*Dataset entries*.
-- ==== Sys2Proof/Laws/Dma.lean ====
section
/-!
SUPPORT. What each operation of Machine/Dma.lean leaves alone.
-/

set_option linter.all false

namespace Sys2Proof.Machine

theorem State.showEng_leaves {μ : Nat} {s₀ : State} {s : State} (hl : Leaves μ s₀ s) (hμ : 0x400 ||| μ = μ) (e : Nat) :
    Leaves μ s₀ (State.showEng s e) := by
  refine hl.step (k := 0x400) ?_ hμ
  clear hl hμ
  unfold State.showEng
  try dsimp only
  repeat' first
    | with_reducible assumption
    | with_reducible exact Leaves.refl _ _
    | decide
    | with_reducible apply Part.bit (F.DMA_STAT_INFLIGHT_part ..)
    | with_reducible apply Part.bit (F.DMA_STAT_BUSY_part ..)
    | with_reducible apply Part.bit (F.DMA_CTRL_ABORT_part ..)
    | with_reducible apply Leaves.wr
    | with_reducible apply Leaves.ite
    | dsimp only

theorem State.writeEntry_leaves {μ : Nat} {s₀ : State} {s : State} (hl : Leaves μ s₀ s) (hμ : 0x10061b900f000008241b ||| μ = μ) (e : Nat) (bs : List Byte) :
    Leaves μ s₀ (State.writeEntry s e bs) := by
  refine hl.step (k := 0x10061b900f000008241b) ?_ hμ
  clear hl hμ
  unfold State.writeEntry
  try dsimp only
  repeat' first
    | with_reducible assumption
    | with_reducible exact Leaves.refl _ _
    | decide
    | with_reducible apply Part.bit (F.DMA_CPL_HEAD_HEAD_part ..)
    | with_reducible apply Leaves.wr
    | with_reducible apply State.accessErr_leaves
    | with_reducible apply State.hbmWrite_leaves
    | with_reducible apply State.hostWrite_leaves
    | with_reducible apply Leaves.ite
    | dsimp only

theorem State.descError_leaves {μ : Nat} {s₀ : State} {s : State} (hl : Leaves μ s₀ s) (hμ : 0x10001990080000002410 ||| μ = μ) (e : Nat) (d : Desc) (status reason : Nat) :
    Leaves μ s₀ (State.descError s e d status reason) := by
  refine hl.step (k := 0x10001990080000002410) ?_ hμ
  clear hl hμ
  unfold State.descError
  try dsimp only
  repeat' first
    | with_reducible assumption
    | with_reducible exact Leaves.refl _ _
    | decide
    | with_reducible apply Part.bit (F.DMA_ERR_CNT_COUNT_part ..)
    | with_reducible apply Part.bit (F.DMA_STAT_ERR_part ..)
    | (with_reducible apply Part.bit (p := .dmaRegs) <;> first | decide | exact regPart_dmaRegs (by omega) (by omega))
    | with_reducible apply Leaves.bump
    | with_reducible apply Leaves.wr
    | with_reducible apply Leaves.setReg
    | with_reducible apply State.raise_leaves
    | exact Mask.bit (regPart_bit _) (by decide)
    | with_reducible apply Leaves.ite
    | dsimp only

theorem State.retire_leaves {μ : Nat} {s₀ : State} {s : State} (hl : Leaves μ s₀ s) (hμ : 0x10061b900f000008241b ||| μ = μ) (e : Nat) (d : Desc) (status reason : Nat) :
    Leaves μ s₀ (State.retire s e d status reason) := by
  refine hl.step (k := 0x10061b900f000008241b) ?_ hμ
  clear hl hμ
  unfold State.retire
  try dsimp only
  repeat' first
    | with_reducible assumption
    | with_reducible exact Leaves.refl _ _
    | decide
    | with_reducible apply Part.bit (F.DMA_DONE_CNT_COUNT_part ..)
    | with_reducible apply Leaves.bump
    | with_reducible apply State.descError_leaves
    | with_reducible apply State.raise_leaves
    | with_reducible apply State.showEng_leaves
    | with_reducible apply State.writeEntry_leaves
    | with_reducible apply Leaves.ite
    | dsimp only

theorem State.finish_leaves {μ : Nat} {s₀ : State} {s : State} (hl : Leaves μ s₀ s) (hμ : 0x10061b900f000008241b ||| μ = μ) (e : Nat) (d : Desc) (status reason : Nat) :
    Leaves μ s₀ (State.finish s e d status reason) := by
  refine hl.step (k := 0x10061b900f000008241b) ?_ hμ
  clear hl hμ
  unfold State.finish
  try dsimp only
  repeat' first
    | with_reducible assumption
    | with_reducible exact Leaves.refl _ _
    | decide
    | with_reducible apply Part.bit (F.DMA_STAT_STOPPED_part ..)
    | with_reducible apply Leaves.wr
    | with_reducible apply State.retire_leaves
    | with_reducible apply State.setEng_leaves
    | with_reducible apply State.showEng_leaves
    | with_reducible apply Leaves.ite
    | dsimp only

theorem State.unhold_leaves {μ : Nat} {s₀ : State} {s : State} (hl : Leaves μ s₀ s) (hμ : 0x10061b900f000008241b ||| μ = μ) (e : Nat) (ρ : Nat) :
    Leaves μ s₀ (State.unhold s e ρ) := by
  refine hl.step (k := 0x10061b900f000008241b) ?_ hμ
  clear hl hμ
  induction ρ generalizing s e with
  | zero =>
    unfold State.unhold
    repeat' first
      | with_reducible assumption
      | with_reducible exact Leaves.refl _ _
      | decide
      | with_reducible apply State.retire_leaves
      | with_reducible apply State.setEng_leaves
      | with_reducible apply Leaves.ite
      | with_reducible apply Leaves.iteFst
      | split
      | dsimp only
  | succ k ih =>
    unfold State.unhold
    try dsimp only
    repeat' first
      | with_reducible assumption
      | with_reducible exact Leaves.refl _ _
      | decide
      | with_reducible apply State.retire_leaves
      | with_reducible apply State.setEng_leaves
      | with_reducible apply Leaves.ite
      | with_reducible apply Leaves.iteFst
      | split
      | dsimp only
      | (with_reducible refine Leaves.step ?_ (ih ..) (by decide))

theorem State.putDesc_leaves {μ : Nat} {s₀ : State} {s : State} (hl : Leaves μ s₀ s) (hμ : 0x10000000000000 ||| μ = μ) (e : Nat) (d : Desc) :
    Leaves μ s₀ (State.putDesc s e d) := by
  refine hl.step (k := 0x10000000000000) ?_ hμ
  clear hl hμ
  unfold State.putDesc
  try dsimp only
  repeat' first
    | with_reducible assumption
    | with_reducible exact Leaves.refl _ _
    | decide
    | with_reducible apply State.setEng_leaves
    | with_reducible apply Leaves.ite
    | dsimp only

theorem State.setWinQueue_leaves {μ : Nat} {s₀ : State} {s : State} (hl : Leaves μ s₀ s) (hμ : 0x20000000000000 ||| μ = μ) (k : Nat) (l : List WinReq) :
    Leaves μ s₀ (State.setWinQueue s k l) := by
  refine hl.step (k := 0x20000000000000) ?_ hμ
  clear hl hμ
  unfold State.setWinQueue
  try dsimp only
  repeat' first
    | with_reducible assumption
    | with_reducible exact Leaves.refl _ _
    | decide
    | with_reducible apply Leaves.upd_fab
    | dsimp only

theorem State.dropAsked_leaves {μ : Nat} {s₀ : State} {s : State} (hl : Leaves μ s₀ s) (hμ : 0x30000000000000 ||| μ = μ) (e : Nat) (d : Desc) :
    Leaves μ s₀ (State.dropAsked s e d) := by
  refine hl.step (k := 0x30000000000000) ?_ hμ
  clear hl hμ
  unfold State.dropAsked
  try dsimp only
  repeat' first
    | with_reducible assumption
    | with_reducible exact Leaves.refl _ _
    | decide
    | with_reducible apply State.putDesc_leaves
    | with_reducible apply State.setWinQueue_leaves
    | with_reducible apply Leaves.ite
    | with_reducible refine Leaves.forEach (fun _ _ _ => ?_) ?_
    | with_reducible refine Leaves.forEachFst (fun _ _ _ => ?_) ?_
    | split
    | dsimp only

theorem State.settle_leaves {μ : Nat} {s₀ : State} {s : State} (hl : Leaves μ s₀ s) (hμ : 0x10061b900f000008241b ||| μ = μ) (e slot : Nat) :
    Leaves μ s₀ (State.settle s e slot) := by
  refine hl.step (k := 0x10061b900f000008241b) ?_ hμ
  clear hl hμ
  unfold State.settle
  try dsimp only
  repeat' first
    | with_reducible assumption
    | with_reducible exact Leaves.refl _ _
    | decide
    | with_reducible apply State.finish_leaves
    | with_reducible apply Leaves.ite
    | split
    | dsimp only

*Directions*. Output exactly the leading lines of the data, up to and including the line marked by "Part.bit (F.DMA_ERR_CNT_COUNT_part ..)".

*Solution for this exercise*.
-- ==== Sys2Proof/Laws/Dma.lean ====
section
/-!
SUPPORT. What each operation of Machine/Dma.lean leaves alone.
-/

set_option linter.all false

namespace Sys2Proof.Machine

theorem State.showEng_leaves {μ : Nat} {s₀ : State} {s : State} (hl : Leaves μ s₀ s) (hμ : 0x400 ||| μ = μ) (e : Nat) :
    Leaves μ s₀ (State.showEng s e) := by
  refine hl.step (k := 0x400) ?_ hμ
  clear hl hμ
  unfold State.showEng
  try dsimp only
  repeat' first
    | with_reducible assumption
    | with_reducible exact Leaves.refl _ _
    | decide
    | with_reducible apply Part.bit (F.DMA_STAT_INFLIGHT_part ..)
    | with_reducible apply Part.bit (F.DMA_STAT_BUSY_part ..)
    | with_reducible apply Part.bit (F.DMA_CTRL_ABORT_part ..)
    | with_reducible apply Leaves.wr
    | with_reducible apply Leaves.ite
    | dsimp only

theorem State.writeEntry_leaves {μ : Nat} {s₀ : State} {s : State} (hl : Leaves μ s₀ s) (hμ : 0x10061b900f000008241b ||| μ = μ) (e : Nat) (bs : List Byte) :
    Leaves μ s₀ (State.writeEntry s e bs) := by
  refine hl.step (k := 0x10061b900f000008241b) ?_ hμ
  clear hl hμ
  unfold State.writeEntry
  try dsimp only
  repeat' first
    | with_reducible assumption
    | with_reducible exact Leaves.refl _ _
    | decide
    | with_reducible apply Part.bit (F.DMA_CPL_HEAD_HEAD_part ..)
    | with_reducible apply Leaves.wr
    | with_reducible apply State.accessErr_leaves
    | with_reducible apply State.hbmWrite_leaves
    | with_reducible apply State.hostWrite_leaves
    | with_reducible apply Leaves.ite
    | dsimp only

theorem State.descError_leaves {μ : Nat} {s₀ : State} {s : State} (hl : Leaves μ s₀ s) (hμ : 0x10001990080000002410 ||| μ = μ) (e : Nat) (d : Desc) (status reason : Nat) :
    Leaves μ s₀ (State.descError s e d status reason) := by
  refine hl.step (k := 0x10001990080000002410) ?_ hμ
  clear hl hμ
  unfold State.descError
  try dsimp only
  repeat' first
    | with_reducible assumption
    | with_reducible exact Leaves.refl _ _
    | decide
    | with_reducible apply Part.bit (F.DMA_ERR_CNT_COUNT_part ..)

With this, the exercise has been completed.